Global catches combined with adding runtime context information has saved me boat-loads of time. In many cases, handling an exception either means logging that exception or recasting the exception in some way and including a meaningful context that might be useful to developers fixing the issue.  I routinely use ContextedRuntimeException from the Apache Commons Lang product for this purpose.  I’ve provided an illustration of this concept below (from the Apache Doc).

   try {
   } catch (Exception e) {
     throw new ContextedRuntimeException("Error posting account transaction", e)
          .addContextValue("Account Number", accountNumber)
          .addContextValue("Amount Posted", amountPosted)
          .addContextValue("Previous Balance", previousBalance)

The stack trace output for the ContextedRuntimeException will report context information as well as the root cause.  For most reported exceptions using this technique, I’ve enough information to diagnose the bug or at least replicate the bug most of the time.  This technique *only* works when the exception and context are caught close to where the exception was generated. Also, it's important to record the original exception as a cause as it may have additional information useful to solving the issue.  Letting the JVM log the exception to standard error by default will not capture the information about the problem being captured here. Yes, it is possible that the additional information captured might not be valuable.  It is better to 'have' and not 'need' then the reverse.

The assertion that developers sometimes handle exception logic (code within a catch block) poorly and swallow information needed to diagnose problems is a fair point.  However, developers can insert poor exception handling logic for specific exceptions as well general exceptions.  Prohibiting global catches in all cases does not solve poor exception handling coding issues.  Best practices for exception handling logic is a topic that deserves more in depth treatment, perhaps in another blog entry.

There are reasons to catch specific exceptions.  Sometimes specific exceptions have additional information that should be captured.  Some exceptions represent business process errors or user errors and not unintended application exceptions.
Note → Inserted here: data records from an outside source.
/-! ## Notices and lines out -/

/-- A notice is stored at the tail with the next sequence while there is room, and counted as lost otherwise (R163 to
R165). -/
def Obligations.NoticeIsStoredOrCounted : Prop :=
  ∀ (q : Notices) (kind : NoticeKind) (subject d0 d1 : Byte),
    (q.queue.length < 16 → q.offer kind subject d0 d1 =
      { q with
        queue := q.queue ++
          [{ kind := kind, subject := subject, sequence := q.nextSeq, data0 := d0, data1 := d1 }],
        nextSeq := q.nextSeq + 1 }) ∧
    (16 ≤ q.queue.length → q.lost < 255 → q.offer kind subject d0 d1 = { q with lost := q.lost + 1 }) ∧
    (16 ≤ q.queue.length → q.lost = 255 → q.offer kind subject d0 d1 = q)

/-- A pop (R167). -/
def Obligations.PopRemovesTheHead : Prop :=
  ∀ (s : State) (v : Byte), s.Running →
    (s.notices.queue = [] → exec (.noticePop v) s = .next s) ∧
    (∀ head rest, s.notices.queue = head :: rest → s.notices.lost = 0 →
      exec (.noticePop v) s = .next { s with notices := { s.notices with queue := rest } }) ∧
    (∀ head rest, s.notices.queue = head :: rest → s.notices.queue.length = 16 → 0 < s.notices.lost →
      ∃ t, exec (.noticePop v) s = .next t ∧ t.notices.queue.length = 16 ∧
        t = { s with notices := { s.notices with
          queue := rest ++ [{ kind := .lost, subject := 0, sequence := s.notices.nextSeq, data0 := 0,
                              data1 := BitVec.ofNat 8 s.notices.lost }],
          nextSeq := s.notices.nextSeq + 1, lost := 0 } })

/-- The IRQ line follows its two terms, each TRIP line its counter and a read of each register the state while the part
runs; held in a reset, no line is driven, no read returns a value, and no access, whichever its row, is taken (R104,
R118, R159, R166, R169, R171, R173 to R175, R191). -/
def Obligations.OutputLinesFollowTheState : Prop :=
  ∀ s : State,
    (s.irqAsserted = true ↔ s.Running ∧
      ((s.notices.queue ≠ [] ∧ s.notices.noticeIe = true) ∨ (s.slot.cmdDone = true ∧ s.notices.cmdIe = true))) ∧
    (∀ k, (¬s.Running → s.tripLine k = none) ∧
      (s.Running → (s.tripLine k = some true ↔ (s.trip k).state = .tripped) ∧
        (s.tripLine k = some false ↔ (s.trip k).state ≠ .tripped))) ∧
    (s.Running → RegistersRead s) ∧
    (¬s.Running →
      (∀ offset, readRegister s offset = none) ∧
      exec .winDataRead s = .next { s with window := { s.window with readData := none } } ∧
      exec .timeDayHiRead s = .next { s with window := { s.window with readData := none } } ∧
      ∀ offset v, ∀ c ∈ writeAccesses offset v, exec c s = .next s)

/-! ## The schedule and the time hold -/

/-- Writes of the schedule enable: an enable attempt on a valid and on an invalid schedule, a one while it is set, and a
zero (R126, R128, R131). -/
def Obligations.ScheduleEnableValidatesAndResolves : Prop :=
  ∀ s : State, s.Running →
    exec .clearScheduleEnable s = .next { s with tariff := { s.tariff with enable := false } } ∧
    (s.tariff.enable = true → exec .enableAttempt s = .next s) ∧
    (s.tariff.enable = false → ¬ScheduleValid s.tariff →
      exec .enableAttempt s = .next { s with tariff := { s.tariff with invalid := true } }) ∧
    (s.tariff.enable = false → s.tariff.count.toNat = 0 →
      exec .enableAttempt s = .next { s with tariff := { s.tariff with enable := true, invalid := false } }) ∧
    ∀ i : Fin 12, ∀ b : Fin 4, s.tariff.enable = false → ScheduleValid s.tariff →
      InForce s.tariff s.tariff.minute i → s.tariff.points[i.val].bin.toNat = b.val →
      exec .enableAttempt s = .next
        { s with
          tariff := { s.tariff with enable := true, invalid := false, bin := b },
          notices := tariffNotice b s.tariff.bin 2 s.notices }

/-- A read of TIME_DAY_HI loads the hold and returns its first byte; the other four time bytes read the hold (R124). -/
def Obligations.TimeDayHiReadLoadsTheHold : Prop :=
  ∀ s : State, s.Running →
    ∃ t, exec .timeDayHiRead s = .next t ∧
      t = { s with
        tariff := { s.tariff with
          hold := { day := s.tariff.day, minute := s.tariff.minute, second := s.tariff.second } },
        window := { s.window with readData := some (s.tariff.day.extractLsb' 8 8) } } ∧
      readRegister s 0x1E = some (s.tariff.day.extractLsb' 8 8) ∧
      readRegister t 0x1F = some (s.tariff.day.extractLsb' 0 8) ∧
      readRegister t 0x20 = some (BitVec.ofNat 8 (s.tariff.minute / 256)) ∧
      readRegister t 0x21 = some (BitVec.ofNat 8 s.tariff.minute) ∧
      readRegister t 0x22 = some (BitVec.ofNat 8 s.tariff.second)

/-! ## The window -/

/-- Writes to the three pointers (R178). -/
def Obligations.PointerWritesStoreAndInvalidate : Prop :=
  ∀ (s : State) (v : Byte), s.Running →
    exec (.winSpaceWrite v) s =
      .next { s with window := { s.window with space := v, latch := none, buffer := none } } ∧
    exec (.winIndexWrite v) s =
      .next { s with window := { s.window with index := v, latch := none, buffer := none } } ∧
    exec (.winOffsetWrite v) s = .next { s with window := { s.window with offset := v, latch := none } } ∧
    readRegister s 0x23 = some s.window.space ∧ readRegister s 0x24 = some s.window.index ∧
    readRegister s 0x25 = some s.window.offset

/-- A read of WIN_DATA: from the latch, from a fresh load of the whole addressed record, or 0 with WIN_FAULT; the byte is
that of a read of register 0x26, and a loaded entry carries IN_UPDATE exactly when it is held (R17, R177, R179, R180). -/
def Obligations.WinDataReadServesTheLatch : Prop :=
  ∀ s : State, s.Running →
    let w := s.window
    let served := fun (l : Latch) =>
      (Host.Outcome.next { s with window :=
        { w with
          readData := some (l.bytes.getD w.offset.toNat 0),
          offset := movedOffset l.bytes.length w.offset,
          latch := if w.offset.toNat + 1 = l.bytes.length then none else some l } } :
        Host.Outcome State Fault Refusal)
    (∀ l, w.latch = some l → w.offset.toNat < l.bytes.length → exec .winDataRead s = served l) ∧
    (w.latch = none → ¬(s.capture.bankA.state = .opened ∧ s.capture.bankB.state = .opened) →
      (∀ bytes, Present s bytes →
        exec .winDataRead s = served { space := w.space, index := w.index, bytes := bytes }) ∧
      ((∀ bytes, ¬Present s bytes) →
        exec .winDataRead s = .next { s with window := { w with readData := some 0, fault := true } })) ∧
    (∀ t, exec .winDataRead s = .next t → t.window.readData = readRegister s 0x26) ∧
    (∀ e : Fin 64, w.latch = none → w.space.toNat = 0 → w.index.toNat = e.val → w.offset.toNat = 7 →
      readRegister s 0x26 = some (BitVec.ofNat 8 (bitAt 0 (s.entry e).wrapped + bitAt 1 (s.entry e).borrowed +
        bitAt 2 (s.entry e).damaged + bitAt 3 (s.entry e).member + bitAt 4 (decide (e ∈ s.table.held)))))

/-- A write to WIN_DATA that commits no part: refused while a commit is pending, a fault on an absent byte, ignored on a
read-only byte, MEMBER set or cleared at once, or collected in the buffer (R19, R177, R181, R183). -/
def Obligations.WinDataWriteCollects : Prop :=
  ∀ (s : State) (v : Byte), s.Running →
    ¬(s.capture.bankA.state = .opened ∧ s.capture.bankB.state = .opened) →
    let w := s.window
    let moved := fun (length : Nat) => { w with latch := none, offset := movedOffset length w.offset }
    (s.table.deferred ≠ none →
      exec (.winDataWrite v) s = .next { s with window := { w with refused := true } }) ∧
    (s.table.deferred = none → (∀ bytes, ¬Present s bytes) →
      exec (.winDataWrite v) s = .next { s with window := { w with latch := none, fault := true } }) ∧
    ∀ bytes, s.table.deferred = none → Present s bytes →
      ((∀ e, ¬AtMember w e) → (∀ part, ¬InPart w part) →
        exec (.winDataWrite v) s = .next { s with window := moved bytes.length }) ∧
      (∀ e, AtMember w e →
        exec (.winDataWrite v) s = .next
          { s with
            table := { s.table with entries := s.table.entries.set e.val { s.entry e with member := v.getLsbD 3 } },
            window := moved bytes.length }) ∧
      (∀ part, InPart w part → w.offset.toNat ≠ part.commitOffset →
        exec (.winDataWrite v) s = .next
          { s with window :=
            { moved bytes.length with
              buffer := some (match w.buffer with
                | some b => { b with bytes := collected w [] v }
                | none =>
                  { space := w.space, index := w.index,
                    bytes := collected w (bytes.take (part.commitOffset + 1)) v }) } })

/-- The commit of a configuration (R24 to R26): taken as a whole by an OFF input, turning a counting input OFF and doing
nothing else to it, or refused. -/
def Obligations.ConfigurationCommit : Prop :=
  ∀ (s : State) (v : Byte) (n : Fin 16), s.Running → s.table.deferred = none → s.window.space.toNat = 1 →
    s.window.index.toNat = n.val → s.window.offset.toNat = 8 →
    let i := s.input n
    let bytes := collected s.window (configBytes i.config) v
    let refused : Host.Outcome State Fault Refusal := .next { s with window := committedWindow s.window 16 true }
    let taken := fun (j : Input) =>
      (Host.Outcome.next { s with inputs := s.inputs.set n.val j, window := committedWindow s.window 16 false } :
        Host.Outcome State Fault Refusal)
    (decodeConfig bytes = none → exec (.winDataWrite v) s = refused) ∧
    ∀ c, decodeConfig bytes = some c →
      (i.config.mode = .off → c.mode = .off → exec (.winDataWrite v) s = taken { i with config := c }) ∧
      (i.config.mode = .off → c.mode = .count → Decimal c.weight → decimalValue c.weight ≠ 0 →
        (c.tariffed = true → c.base.val ≤ 60) →
        exec (.winDataWrite v) s = taken { i with config := c, state := .active, lockout := false }) ∧
      (i.config.mode = .off → c.mode = .count →
        (¬Decimal c.weight ∨ decimalValue c.weight = 0 ∨ (c.tariffed = true ∧ 60 < c.base.val)) →
        exec (.winDataWrite v) s = refused) ∧
      (i.config.mode = .count → c.mode = .off →
        exec (.winDataWrite v) s =
          taken { i with config := { i.config with mode := .off }, state := .off, lockout := false }) ∧
      (i.config.mode = .count → c.mode = .count → exec (.winDataWrite v) s = refused)

/-- The commits of a raw value, of a switch point and of the count: a raw value lands or, on a held entry, is deferred; a
schedule commit is taken only while the enable is clear (R18, R127, R182). -/
def Obligations.RawValueAndScheduleCommits : Prop :=
  ∀ (s : State) (v : Byte), s.Running → s.table.deferred = none →
    let w := s.window
    let space := w.space.toNat
    let index := w.index.toNat
    let offset := w.offset.toNat
    (∀ e : Fin 64, space = 0 → index = e.val → offset = 5 →
      let digits := bcdDigits 12 (collected w (bcdBytes (s.entry e).digits) v)
      (e ∉ s.table.held → exec (.winDataWrite v) s = .next
        { s with
          table := { s.table with entries := s.table.entries.set e.val { s.entry e with digits := digits } },
          window := committedWindow w 14 false }) ∧
      (e ∈ s.table.held → exec (.winDataWrite v) s = .next
        { s with
          table := { s.table with deferred := some { entry := e, digits := digits } },
          window := committedWindow w 14 false })) ∧
    (∀ i : Fin 12, space = 4 → index = i.val → offset = 2 →
      (s.tariff.enable = true → exec (.winDataWrite v) s = .next { s with window := committedWindow w 3 true }) ∧
      (s.tariff.enable = false → exec (.winDataWrite v) s = .next
        { s with
          tariff := { s.tariff with
            points :=
              s.tariff.points.set i.val (decodePoint (collected w (pointBytes s.tariff.points[i.val]) v)) },
          window := committedWindow w 3 false })) ∧
    (space = 4 → index = 12 → offset = 0 → w.buffer = none →
      (s.tariff.enable = true → exec (.winDataWrite v) s = .next { s with window := committedWindow w 1 true }) ∧
      (s.tariff.enable = false → exec (.winDataWrite v) s = .next
        { s with tariff := { s.tariff with count := v }, window := committedWindow w 1 false }))

/-- The writes to the registers that have no row of their own, and the three write-one-to-clear rows (R77, R140, R150, R169,
R174, R175, R184). -/
def Obligations.RegisterWritesReachTheirRegister : Prop :=
  ∀ (s : State) (v : Byte), s.Running →
    (∀ (k : Fin 9) (offset : Offset), offset.toNat = 4 + k.val → exec (.registerWrite offset v) s =
      .next { s with slot := { s.slot with operands := s.slot.operands.set k.val v } }) ∧
    exec (.registerWrite 0x15 v) s =
      .next { s with notices := { s.notices with cmdIe := v.getLsbD 0, noticeIe := v.getLsbD 1 } } ∧
    exec (.registerWrite 0x17 v) s = .next { s with capture := { s.capture with capEnable := v.getLsbD 0 } } ∧
    (v.getLsbD 0 = false → exec (.registerWrite 0x16 v) s = .next s) ∧
    (v.getLsbD 0 = false → v.getLsbD 1 = false → exec (.registerWrite 0x27 v) s = .next s) ∧
    (v.getLsbD 0 = true → v.getLsbD 1 = true → exec (.registerWrite 0x27 v) s =
      .next { s with window := { s.window with refused := false, fault := false } }) ∧
    (∀ offset : Offset, 0x28 ≤ offset.toNat ∨ (0x0D ≤ offset.toNat ∧ offset.toNat ≤ 0x11) ∨ offset.toNat = 0x02 ∨
        offset.toNat = 0x03 ∨ offset.toNat = 0x13 ∨ offset.toNat = 0x14 ∨
        (0x19 ≤ offset.toNat ∧ offset.toNat ≤ 0x22) →
      exec (.registerWrite offset v) s = .next s) ∧
    exec .clearCmdDone s = .next { s with slot := { s.slot with cmdDone := false } } ∧
    exec .clearWinRefused s = .next { s with window := { s.window with refused := false } } ∧
    exec .clearWinFault s = .next { s with window := { s.window with fault := false } }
I'm not trying to advise that developers should catch Exception exclusively.  I do believe, it should be an option and not outright prohibited.

I would like to see two JDK improvements with exception handling.  Java needs a syntax to list “exceptions” for a global catch.  For instance, if I could easily code a catch that specified that I would like to catch all exceptions except instances of VirtualMachineError (out of memory conditions, JVM internal errors, etc.), the illegal catch rule would be easier to adhere to.  For example, I'd like to be able to specify a catch clause like:
catch all except(VirtualMachineError|LinkageError ex) {

It would also help if it were possible to specify a default Thread.UncaughtExceptionHandler at JVM startup and supply notification logic for memory conditions and low-level virtual machine errors.  The default behavior of logging to standard error isn't wanted in many cases.  Note that it is possible to set the default exception handler for the entire JVM via Thread.setDefaultUncaughtExceptionHandler().